Malouda scored when he took on a flick from Drogba on the left, went outside Gerald Asamoah, cut back inside and drilled a low harmless shot straight at Neuer and through the German's legs. The Schalke goalkeeper made a similarly disastrous mistake against Hansa Rostock in the Bundesliga at the weekend and ominously vowed after that match to make up for it. Paul Robinson can rest easy that there are some having a far worse time of it than him.

The killer blow from Chelsea took another 45 minutes to arrive. As usual, the likes of Claude Makelele and Ricardo Carvalho were exemplary but it was ever thus. The spark was still missing from Malouda and Joe Cole. Two minutes after the break Schalke allowed themselves to be easily opened up. For once, Chelsea got the ball moving quickly on the counter-attack, Frank Lampard switched the ball out right to Paulo Ferreira and the full-back whipped in a cross that Drogba dived to meet at the near post.

It was a brilliant finish and Drogba's fourth goal of the season. The Swedish referee should have given a penalty against Alex for his foul on Larsen, but equally Drogba should have had one a few minutes later when he was brought down by Jermaine Jones. On the Chelsea bench for the first time was Henk ten Cate, the new assistant to Grant, who, it was pointed out in the programme, coached an Ajax team that scored more than 100 goals in 41 games last season.

Those are the kind of numbers that Abramovich hopes Chelsea are posting by the time he turns 42. It is becoming an obsession at the club and it will not be any easier to achieve if Drogba does decide that his future lies elsewhere.

Chelsea (4-1-4-1): Cech; Ferreira, Carvalho, Alex, Bridge; Makelele; J Cole (Shevchenko, 89), Essien (Mikel, 68) Lampard, Malouda (Kalou, 83); Drogba.
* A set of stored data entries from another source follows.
-- ==== Sys2Proof/Machine/PpuRegs.lean ====
section
/-! DEFINITION. The PPU register window (spec/47_ppu_registers.md R270 to R283) and the free values `draw(n)`. -/

namespace Sys2Proof.Machine

/-- `draw(8)` (00_scope.md R9): the next free byte (log 7). -/
def draw (s : State) : Byte × State := (Config.freeByte s.draws, { s with draws := s.draws + 1 })

/-- `oamaddr`, `OAM[oamaddr]` as one read (R276). -/
def oamData (s : State) : Byte := Cells.read s.ppu.oam s.ppu.oamaddr.toNat

/-- The VRAM address after a PPUDATA access (R279 to R281); 15 bits, so it wraps mod 0x8000. -/
def incrementedV (p : Ppu) : BitVec 15 := p.v + (if p.ctrl.getLsbD 2 then 32 else 1)

/-- PPUCTRL write (R271). -/
def writeCtrl (d : Byte) (s : State) : State :=
  { s with ppu := { s.ppu with
      ctrl := d
      t := (s.ppu.t &&& 0x73FF) ||| (((d &&& 0x03).setWidth 15) <<< 10) } }

/-- PPUMASK write (R272). -/
def writeMask (d : Byte) (s : State) : State := { s with ppu := { s.ppu with mask := d } }

/-- OAMADDR write (R275). -/
def writeOamAddr (d : Byte) (s : State) : State := { s with ppu := { s.ppu with oamaddr := d } }

/-- OAMDATA write (R276). -/
def writeOamData (d : Byte) (s : State) : State :=
  { s with ppu := { s.ppu with
      oam := Cells.write s.ppu.oam s.ppu.oamaddr.toNat d
      oamaddr := s.ppu.oamaddr + 1 } }

/-- PPUSCROLL write (R277). -/
def writeScroll (d : Byte) (s : State) : State :=
  if s.ppu.w then
    { s with ppu := { s.ppu with
        t := (s.ppu.t &&& 0x0C1F) ||| (((d &&& 0x07).setWidth 15) <<< 12) ||| (((d &&& 0xF8).setWidth 15) <<< 2)
        w := false } }
  else
    { s with ppu := { s.ppu with
        t := (s.ppu.t &&& 0x7FE0) ||| ((d >>> 3).setWidth 15)
        x := (d &&& 0x07).setWidth 3
        w := true } }

/-- PPUADDR write (R278). -/
def writeAddr (d : Byte) (s : State) : State :=
  if s.ppu.w then
    let t := (s.ppu.t &&& 0x7F00) ||| d.setWidth 15
    { s with ppu := { s.ppu with t := t, v := t, w := false } }
  else
    { s with ppu := { s.ppu with
        t := (s.ppu.t &&& 0x00FF) ||| (((d &&& 0x3F).setWidth 15) <<< 8)
        w := true } }

/-- PPUDATA write (R280). -/
def writeData (d : Byte) (s : State) : State :=
  let s1 := ppuWrite s.ppu.v.toNat d s
  { s1 with ppu := { s1.ppu with v := incrementedV s1.ppu } }

/-- PPUSTATUS read with its race (R273, R274): bits 7:5 of `status`, bits 4:0 drawn. -/
def readStatus (s : State) : Byte × State :=
  let r := (s.ppu.status &&& 0xE0) ||| ((draw s).1 &&& 0x1F)
  let s1 := (draw s).2
  (r, { s1 with
    cpu := { s1.cpu with
      nmiPending := if s1.ppu.scanline = 241 ∧ s1.ppu.cycle = 2 then false else s1.cpu.nmiPending }
    ppu := { s1.ppu with
      vblSuppress := if s1.ppu.scanline = 241 ∧ s1.ppu.cycle = 0 then true else s1.ppu.vblSuppress
      status := putBit s1.ppu.status 7 false
      w := false } })

/-- PPUDATA read (R279): buffered below 0x3F00, immediate for the palette; the buffer and `v` move either way. -/
def readData (s : State) : Byte × State :=
  let a := s.ppu.v.toNat % 0x4000
  if a < 0x3F00 then
    (s.ppu.readbuf, { s with ppu := { s.ppu with readbuf := ppuRead a s, v := incrementedV s.ppu } })
  else
    (ppuRead a s, { s with ppu := { s.ppu with readbuf := ppuRead (a - 0x1000) s, v := incrementedV s.ppu } })

/-- `PpuRegRead(r)` (R270); the write-only registers answer a draw and change nothing else (R282). -/
def ppuRegRead (r : Nat) (s : State) : Byte × State :=
  match r with
  | 2 => readStatus s
  | 4 => (oamData s, s)
  | 7 => readData s
  | _ => draw s

/-- `PpuRegWrite(r, d)` (R270); a write to PPUSTATUS has no effect (R283). -/
def ppuRegWrite (r : Nat) (d : Byte) (s : State) : State :=
  match r with
  | 0 => writeCtrl d s
  | 1 => writeMask d s
  | 3 => writeOamAddr d s
  | 4 => writeOamData d s
  | 5 => writeScroll d s
  | 6 => writeAddr d s
  | 7 => writeData d s
  | _ => s

end Sys2Proof.Machine
end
Substitutes not used: Cudicini (gk), Pizarro, Ben Haim, Belletti.

Schalke 04 (4-3-3): Neuer; Rafinha, Westermann, Bordon, Rodriguez (Bajramovic, 82); Ernst, Grossmuller (Azaouagh, 77), Jones; Asamoah (Rakitic, 61), Larsen, Lovenkrands. Substitutes not used: Schober (gk), Howedes.

Referee: P Frojdfeldt (Sweden).

Group B

Results: Chelsea 1 Rosenborg 1; Schalke 04 0 Valencia 1; Rosenborg 0 Schalke 04 2; Valencia 1 Chelsea 2; Chelsea 2 Schalke 04 0; Rosenborg 2 Valencia 0.

Remaining fixtures: 6 November: Schalke 04 v Chelsea; Valencia v Rosenborg. 28 November: Rosenborg v Chelsea; Valencia v Schalke 04. 11 December: Chelsea v Valencia; Schalke 04 v Rosenborg.